「ローンやクレジットなど複数の業者からの借金で返済が困難になって(いわゆる多重債務)、自己破産を申し立てる社員が職場にいると判明したとき、会社としてどんな対応をとるといいですか?」
業者(債権者)から職場に電話が頻繁にかかってきたため、本人に確認したところ事情が明らかになったようです。
多重債務、自己破産というワードには「ギャンブル?」「お酒?」「浪費癖?」といったイメージがあるかもしれませんが、不況など経済環境の変化に伴う収入の減少によって生活費や教育費などを補うために借金を重ねた・・・というケースは少なからずあります。
一般的に、社員が自己破産した場合は企業の信用問題にかかわるので、会社としては解雇にするべき?少なくとも人事異動は検討するべきでは?と判断に迷われる場合も多いのではないでしょうか。
そこで今回は、自己破産した社員への会社の対応について、「解雇」と「人事異動」の場合に分けて詳しく確認していきましょう。
幹部社員の自己破産と解雇
社員が自己破産した場合、もしくは多重債務に陥った場合、会社としてはどのような対応ができるでしょうか。
基本的には、これらの状態はあくまでも社員のプライベートでの事情であり、業務とは関係ありません。社員のプライベートな事情は労働契約に影響しないのが原則ですから、自己破産や多重債務という理由だけでは解雇理由とはなりません。
たとえ業者(債権者)から職場に電話が頻繁にかかってきたとしても、それで業務に支障が出たとしても当の社員本人が電話をさせているわけではないからです。
ただし、特に信用が重視される業務に特約して従事している社員や、使用人兼務役員(役員のうち部長、課長などその企業における職制上の地位を有し、かつ、その立場としての職務に従事する者)、会社の幹部で特に高度な信頼関係が求められる者などについては、雇用契約や誓約書等で「自己破産の場合は当然退職とする」との合意があれば有効となります。退職としてよいでしょう。
一般社員の自己破産と解雇
一般社員の場合は、たとえ雇用契約や誓約書等による合意があったとしても、その合理性が問われます。つまり、一般社員においては通常は自己破産になったという理由だけでは解雇理由になりません。

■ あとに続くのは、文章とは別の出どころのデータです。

/-! ## Errors -/

/-- R49, R50, R51, R162: an access outside R49's table sets STATUS bit 10, returns 0 when it is a read, and changes nothing
else; a legal read, and a legal write other than to STATUS or CMD, sets no error. -/
def Obligations.RefusedAccesses : Prop :=
  ∀ (s : State) (a width : Nat) (v : Word) (rest : List PortEvent), a < 2 ^ 19 →
    (s.Presents (s.readAt a width) rest → ¬ LegalRead s.params a width →
      step s = .next { s.takeEvent rest with
        status := { s.status with buserr := true }, replies := 0 :: s.replies }) ∧
    (s.Presents (s.writeAt a width v) rest → ¬ LegalWordAccess s.params a width →
      step s = .next { s.takeEvent rest with status := { s.status with buserr := true } }) ∧
    (s.Presents (s.readAt a width) rest → LegalRead s.params a width →
      ∃ t, step s = .next t ∧ t.status = s.status) ∧
    (s.Presents (s.writeAt a width v) rest → LegalWordAccess s.params a width → a ≠ 0x4 → a ≠ 0x8 →
      ∃ t, step s = .next t ∧ t.status = s.status) ∧
    ({ s.status with buserr := true }).read.getLsbD 10 = true

/-- R165: the order BusError, CommandOverrun, IllegalCommand on CMD writes; one access raises at most one error, and errors of
earlier accesses stay recorded beside it. -/
def Obligations.ErrorPriority : Prop :=
  (∀ (s : State) (a width : Nat) (w : Word) (rest : List PortEvent),
    s.Presents (s.writeAt a width w) rest → 0x4 ≤ a → a < 0x8 →
    ((a ≠ 0x4 ∨ width ≠ 4) → step s = .next { s.takeEvent rest with status := { s.status with buserr := true } }) ∧
    (a = 0x4 → width = 4 → s.status.busy = true →
      step s = .next { s.takeEvent rest with status := { s.status with cmdovf := true } }) ∧
    (a = 0x4 → width = 4 → s.status.busy = false → (∀ i, decode w ≠ .command i) →
      step s = .next { s.takeEvent rest with status := { s.status with illcmd := true } })) ∧
  ∀ s t : State, step s = .next t →
    ([(s.status.illcmd, t.status.illcmd), (s.status.cmdovf, t.status.cmdovf), (s.status.buserr, t.status.buserr)].countP
      fun b => !b.1 && b.2) ≤ 1

/-- R27: each sticky bit stays 1 until a host write of STATUS clears it or reset clears it. -/
def Obligations.StickyBitsStay : Prop :=
  ∀ s t : State, step s = .next t →
    (∀ rest v, ¬ s.Presents (s.writeAt 0x8 4 v) rest) → (∀ rest, ¬ s.Presents .reset rest) →
    (s.status.illcmd = true → t.status.illcmd = true) ∧
    (s.status.cmdovf = true → t.status.cmdovf = true) ∧
    (s.status.buserr = true → t.status.buserr = true)

/-- R24, R167: a write of STATUS clears each of bits 8, 9 and 10 for which the value has a 1 and leaves every other bit
unchanged; nothing but STATUS changes. -/
def Obligations.StatusWriteClears : Prop :=
  ∀ (s : State) (v : Word) (rest : List PortEvent), s.Presents (s.writeAt 0x8 4 v) rest →
    ∃ t, step s = .next t ∧
      (∀ n < 32, t.status.read.getLsbD n = (s.status.read.getLsbD n && !((n == 8 || n == 9 || n == 10) && v.getLsbD n))) ∧
      { t with status := s.status } = s.takeEvent rest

もっとも、同僚などに保証人を依頼したために、同僚に金銭的に相当な損害を与えた場合(本人が免責されても保証人は債権者に返済しなければならないので、同僚に対していわば「借金踏み倒し」的な状況になる)には、人間関係が悪化することは想像に難くありません。
また金銭上の信頼を必要とする業務では、業務上の適格性に疑問があるかもしれません。自己破産に直面して精神的に不安定になると、安全管理のうえでも危険が伴います。

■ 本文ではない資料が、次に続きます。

-- ==== Sys2Proof/Tests/Slice0.lean ====
section
/-! SUPPORT. The model's own tests. Expected values are the spec's (spec/95_test_vectors.md, by vector name) or written out from
its encodings. Then the WellFormed smoke tests, and for each statement of Certificates/Slice0/Obligations.lean that has
hypotheses one theorem that meets them, at the ends of their ranges. -/

namespace Sys2Proof.Tests

open Sys2Proof.Machine

/-! ## Small states -/

/-- The state after reset, with events presented. -/
def idle (port : List PortEvent) : State := { State.reset with port := port }

/-- A DRAW_SCANLINE of this line accepted, its engine step waiting for `wait` events. -/
def drawing (line : Byte) (wait : Nat) (port : List PortEvent) : State :=
  { State.reset with
    port := port, engineWait := wait, pendLine := line,
    status := { busy := true, lwValid := false, illcmd := false, cmdovf := false, buserr := false } }

/-- A word write at an offset, the window's base being 0. -/
def wr (a : Nat) (v : Word) : PortEvent := .write a 4 v

/-- A read at an offset, the window's base being 0. -/
def rd (a width : Nat) : PortEvent := .read a width

/-- A view of the state a step leaves. -/
def seen {α : Type} (f : State → α) (r : Result) : Option α :=
  match r with
  | .next t => some (f t)
  | .fault _ => none
  | .refused _ => none

/-- A vertex from numbers. -/
def vertex (x y z w : Int) (color : Half) : Vertex :=
  { x := BitVec.ofInt 32 x, y := BitVec.ofInt 32 y, z := BitVec.ofInt 32 z, w := BitVec.ofInt 32 w, color := color }

/-- A vertex that normalize passes through, where only the position matters. -/
def point (x y : Int) : Vertex := vertex x y 10 0 0x801F

/-- An edge pair of two vertical edges, V-R's "edge at x = k". -/
def verticals (l r : Int) : EdgePair := ⟨point l 0, point l 200, point r 0, point r 200⟩

/-- V-T5's point triangle, with a depth and a color. -/
def dot (z : Int) (color : Half) : Vector Vertex 3 := #v[vertex 7 9 z 0 color, vertex 7 9 z 0 color, vertex 7 9 z 0 color]

/-- `dot` as a quad. -/
def quadDot (z : Int) (color : Half) : Vector Vertex 4 :=
  #v[vertex 7 9 z 0 color, vertex 7 9 z 0 color, vertex 7 9 z 0 color, vertex 7 9 z 0 color]

/-! ## Decoding: words written out from R70 to R77 -/

theorem test_decode_nop : decode (0b00000000#8 ++ 0b00000000#8 ++ 0b00000000#8 ++ 0b00000000#8) = .command .nop := by decide

theorem test_decode_draw :
    decode (0b00000001#8 ++ 0b00000000#8 ++ 0b00000000#8 ++ 0b01100100#8) = .command (.drawScanline 100) := by decide

theorem test_decode_bytes_little_endian :
    decodeBytes [0x64, 0x00, 0x00, 0x01] = .command (.drawScanline 100) ∧
      decodeBytes [0x01, 0x00, 0x00, 0x64] = .illegal .unknownOpcode ∧ decodeBytes [0x64, 0x00] = .illegal .notOneWord := by
  decide

/-- V-E5 to V-E9. -/
theorem test_decode_illegal :
    decode 0x01000100 = .illegal .reservedBits ∧ decode 0x00000001 = .illegal .nopArgument ∧
      decode 0x02000000 = .illegal .unknownOpcode ∧ decode 0xFFFFFFFF = .illegal .reservedBits ∧
      decode 0x00800000 = .illegal .reservedBits := by decide

theorem test_decodeTableWord :
    decodeTableWord 32 0 = some .nop ∧ decodeTableWord 32 0x010000FF = some (.drawScanline 255) ∧
      decodeTableWord 32 0x02000000 = none := by decide

/-! ## The commands -/

/-- R142's worked example. -/
theorem test_nop : seen (fun t => (t.status.read, t.port)) (step (State.reset.withFetchWord 32 0)) = some (0, []) := by decide

/-- V-E31. -/
theorem test_draw_accepted :
    seen (fun t => (t.status.read, t.pendLine, t.taint)) (step (State.reset.withFetchWord 32 0x01000064)) =
      some (0x00000001, 100, false) := by decide

/-- V-E32, and P5's second end state: the draw of line 5 still pending, DRAW 6 is discarded. -/
theorem test_draw_overrun :
    seen (fun t => (t.status.read, t.pendLine)) (step (drawing 5 1 [wr 4 0x01000006])) = some (0x00000201, 5) := by decide

/-- P5's first end state: the draw of line 5 completes first, and DRAW 6 is still presented. -/
theorem test_engine_first :
    seen (fun t => (t.status.read, t.lastWritten.read, t.port)) (step (drawing 5 0 [wr 4 0x01000006])) =
      some (0x00000002, 0x00000505, [wr 4 0x01000006]) := by decide

/-- V-E33 to V-E36. -/
theorem test_last_written :
    (lastWrittenOf 100).read = 0x00000464 ∧ (lastWrittenOf 255).read = 0x00000FFF ∧
      (lastWrittenOf 191).read = 0x00002FBF ∧ (lastWrittenOf 192).read = 0x000000C0 := by decide

/-! ## The port -/

/-- V-E11: 5000 stores MAX_POLYS. -/
theorem test_polyCount_saturates : seen (fun t => t.polyCount) (step (idle [wr 0xC 0x1388])) = some 2048 := by decide

/-- V-E14. -/
theorem test_lastConsumed : seen (fun t => t.registerRead .lastConsumed) (step (idle [wr 0x14 0x1234])) = some 0x34 := by decide

/-- V-E15. -/
theorem test_status_clear :
    (Status.clear 0x00000100 ⟨false, true, true, false, true⟩).read = 0x00000402 ∧
      (Status.clear 0xFFFFFFFF ⟨false, true, false, false, true⟩).read = 0x00000002 := by decide

/-- V-E19, V-E26: a refused read returns 0 and sets BUSERR. -/
theorem test_refused_read :
    seen (fun t => (t.status.read, t.replies)) (step (idle [rd 8 2])) = some (0x400, [0]) ∧
      seen (fun t => (t.status.read, t.replies)) (step (idle [rd 0x40000 1])) = some (0x400, [0]) := by decide

/-- V-E37, V-E38: the order of the errors. -/
theorem test_error_priority :
    seen (fun t => t.status.read) (step (drawing 5 1 [.write 4 2 0x0064])) = some 0x401 ∧
      seen (fun t => t.status.read) (step (drawing 5 1 [wr 4 0x02000000])) = some 0x201 := by decide

/-- V-E39: the word lands and TAINT is set; a PRAM word is little-endian. -/
theorem test_pram_write_while_busy :
    seen (fun t => (t.taint, t.pram)) (step (drawing 5 1 [wr 0x40008 9])) =
      some (true, [(0x40008, 9), (0x40009, 0), (0x4000A, 0), (0x4000B, 0)]) := by decide

/-- V-E28: PRAM beyond MAX_POLYS entries is unmapped. -/
theorem test_small_pram :
    readTarget { Params.default with maxPolys := 16 } 0x40800 4 = none ∧
      readTarget { Params.default with maxPolys := 16 } 0x407FC 4 = some .pram := by decide

/-- V-E29, V-E30: where offsets 0x10614 and 0x10616 lie. -/
theorem test_lineCache_offsets :
    lcSlotAt 0x10614 = 3 ∧ lcPixelAt 0x10614 = 10 ∧ lcPixelAt 0x10616 = 11 ∧ lcOffset 3 10 = 0x10614 := by decide

/-- V-E41: another slot reads normally while one is being drawn. -/
theorem test_lineCache_other_slot :
    seen (fun t => t.replies)
      (step { drawing 5 1 [rd 0x10C00 2] with lc := Vector.replicate 48 (Vector.replicate 256 0x801F) }) = some [0x801F] := by
  decide

/-- R178: reset abandons a draw. -/
theorem test_reset_abandons :
    seen (fun t => (t.status.read, t.engineDue, t.pendLine)) (step (drawing 5 1 [.reset])) = some (0, false, 0) := by decide

/-! ## The datapath -/

/-- V-N4, V-N9. -/
theorem test_normalize :
    ((normalizeVertex .wrap (vertex (-1) 1 0 3 0)).x.toInt, (normalizeVertex .wrap (vertex (-1) 1 0 3 0)).y.toInt) = (86, 64) ∧
      (normalizeVertex .wrap (vertex 2147483647 0 0 128 0)).x.toInt = -2147483521 := by decide

/-- V-I8, V-I10. -/
theorem test_interpolate_exact :
    interpolate .exact 10 0 0 1 4 = 7 ∧ interpolate .exact 0 22 0 13 22 = 13 := by decide +kernel

/-- V-I10, V-I13. -/
theorem test_interpolate_binary32 :
    interpolate .binary32 0 22 0 13 22 = 12 ∧ interpolate .binary32 0 16777217 0 1 1 = 16777216 := by decide +kernel

/-- V-C1, V-C7. -/
theorem test_interpolateColor :
    interpolateColor .exact 0x001F 0x7C00 0 1 2 = 0xBC0F ∧ interpolateColor .binary32 0x0000 0x0016 0 13 22 = 0x800C := by
  decide +kernel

高度な安全監視、機器操作などの業務では本人だけでなく、同僚にも身体に(最悪のケースでは生命にも)危険を及ぼす可能性が考えられます。
もちろん個別具体的に判断しなければなりませんが、このようなケースでは業務上の不適格を理由として、解雇が正当と認められる場合もあると思われます。ですが、そのような場合でもできるだけ本人と話し合うことが必要です。職場規律を乱し、業務に支障をきたしたことへの理解を促し、自己都合退職とするのが賢明でしょう。
自己破産と人事異動
では、社員が自己破産などに陥った場合、これを理由とした人事異動を会社はできるのでしょうか。自己破産は社員のプライベート上のこととはいえ、業務運営上の都合から社員の就業場所や担当業務を変更することは、会社の人事権として認められています。

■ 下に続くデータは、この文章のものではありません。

-- ==== Sys2Proof/Syntax.lean ====
section
/-! DEFINITION. The instructions: one constructor of `Instr` for each row of `spec/opcode_table.json`.

The table has two layers (R2): the wire format (`FRAME.*`), and the block's operation set, that is,
the input beats, the reset pin, the acknowledgment channel, the output records, the scan and its
outcomes, and the pure functions. -/

namespace Sys2Proof

/-- The two frame variants, selected by the start marker (R61). -/
inductive Variant where
  /-- standard frame, start marker `78 78` -/
  | std
  /-- extended-length frame, start marker `79 79` -/
  | ext
  deriving DecidableEq, Repr

/-- The sub-codes of `FRAMING_ERROR` (R76). -/
inductive FramingSub where
  | truncated | badStart | lengthMismatch | badStop | lengthTooShort
  deriving DecidableEq, Repr

/-- The sub-codes of `ANOMALY` (R76). -/
inductive AnomalySub where
  | garbage | stopMismatch
  deriving DecidableEq, Repr

/-- The fields a `FRAME_OK` record carries (R76, R137). -/
structure FrameFields where
  variant : Variant
  length : Word16
  protocolNumber : Byte
  payload : List Byte
  serialNumber : Word16
  checksum : Word16
  /-- the slice -/
  raw : List Byte
  deriving DecidableEq, Repr

/-- A record of the output trace (R76). A code outside the table (U20) is no value of this type. -/
inductive Record where
  | frameOk (f : FrameFields)
  | checksumError (raw : List Byte) (received computed : Word16)
  | framingError (sub : FramingSub) (raw : List Byte)
  | anomaly (sub : AnomalySub)
  deriving DecidableEq, Repr

/-- The bytes of a presumed frame that its `length` counts (R63): the four fields where they fit,
and otherwise (`length` below 5, where R65 and R66 give no field) the bare bytes. -/
inductive FrameBody where
  | fields (protocolNumber : Byte) (payload : List Byte) (serialNumber checksum : Word16)
  | short (bytes : List Byte)
  deriving DecidableEq, Repr

/-- One constructor for each row of the opcode table, in the table's order. -/
inductive Instr where
  /-- `PUSH d` (R103) -/
  | push (d : Byte)
  /-- `CLR`; `x` is the ignored data of the beat (R102) -/
  | clr (x : Byte)
  /-- `IN.RESERVED`: an input beat with `op` = 10 or 11 (R118) -/
  | inReserved (x : BitVec 9)
  /-- `RST`: the level input `rst` at 1 (R101) -/
  | rst
  /-- `FEED bytes`, a pseudo-operation: one `PUSH` for each byte (R104) -/
  | feed (bytes : List Byte)
  /-- `FRAME.STD`: a presumed standard frame on the wire, with the two bytes at the stop marker's offset (R65) -/
  | frameStd (body : FrameBody) (stop0 stop1 : Byte)
  /-- `FRAME.EXT`: a presumed extended-length frame on the wire (R66) -/
  | frameExt (body : FrameBody) (stop0 stop1 : Byte)
  /-- `FRAME.NOMARK`: a byte, or a byte pair, that is not the start of a marker (R73, R109) -/
  | frameNomark (b0 : Byte) (b1 : Option Byte)
  /-- `ENCACK(p, s)`: an `AQ` request (R142) -/
  | encack (p : Byte) (s : Word16)
  /-- `ACK`: an `AQ` response (R77, R142) -/
  | ack (p : Byte) (s c : Word16)
  /-- `REC.FRAME_OK` (R137) -/
  | recFrameOk (f : FrameFields)
  /-- `REC.CHECKSUM_ERROR` (R138) -/
  | recChecksumError (raw : List Byte) (received computed : Word16)
  /-- `REC.FRAMING_ERROR.TRUNCATED` (R132) -/
  | recTruncated (raw : List Byte)
  /-- `REC.FRAMING_ERROR.BAD_START` (R133) -/
  | recBadStart (raw : List Byte)
  /-- `REC.FRAMING_ERROR.LENGTH_MISMATCH` (R134) -/
  | recLengthMismatch (raw : List Byte)
  /-- `REC.FRAMING_ERROR.BAD_STOP` (R135) -/
  | recBadStop (raw : List Byte)
  /-- `REC.FRAMING_ERROR.LENGTH_TOO_SHORT` (R136) -/
  | recLengthTooShort (raw : List Byte)
  /-- `REC.ANOMALY.GARBAGE` (R109) -/
  | recGarbage
  /-- `REC.ANOMALY.STOP_MISMATCH` (R114) -/
  | recStopMismatch
  /-- `SCAN` (R105) -/
  | scan
  /-- `SCAN_STEP` (R106) -/
  | scanStep
  /-- `SCAN_STEP.WAIT_EMPTY` (R107) -/
  | waitEmpty
  /-- `SCAN_STEP.WAIT_HALF` (R108) -/
  | waitHalf
  /-- `SCAN_STEP.SKIP` (R109) -/
  | skip
  /-- `SCAN_STEP.WAIT_HDR` (R110) -/
  | waitHdr
  /-- `SCAN_STEP.WAIT_BODY` (R111) -/
  | waitBody
  /-- `SCAN_STEP.EMIT` (R113) -/
  | emit
  /-- `SCAN_STEP.DROP` (R114) -/
  | drop
  /-- `DECODE(F)` (R130, R131) -/
  | decode (frame : List Byte)
  /-- `CRC16(bytes)` (R162) -/
  | crc16 (bytes : List Byte)
  /-- `CRC_UPDATE(c, b)` (R164) -/
  | crcUpdate (c : Word16) (b : Byte)
  /-- `VERIFY(bytes, expected)` (R166) -/
  | verify (bytes : List Byte) (expected : Word16)
  deriving DecidableEq, Repr

end Sys2Proof
end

よって、社員に著しい不利益がない限り、自己破産した社員を人事異動の対象にできますし、この異動命令が直ちに権利濫用となることはないでしょう。ただし、実務的には慎重な対応が必要です。
会社は人事異動の命令権をもっており、そこに具体的な理由の明示は必ずしも求められません。「業務上の必要性」といったもので足ります。
そこで人事異動の理由を「自己破産のため」とわざわざ強調すると、「反省しているのに、会社からは更生の機会も与えてもらえないのか」などと、まったく必要のないもめごとに発展しかねません。
また、人事異動の時期も定期的な異動であれば、業務上の必要性は認められますが、それ以外の異動の場合、イレギュラーな時期にわざわざ異動を行う必要性(理由)が相当に求められることになります。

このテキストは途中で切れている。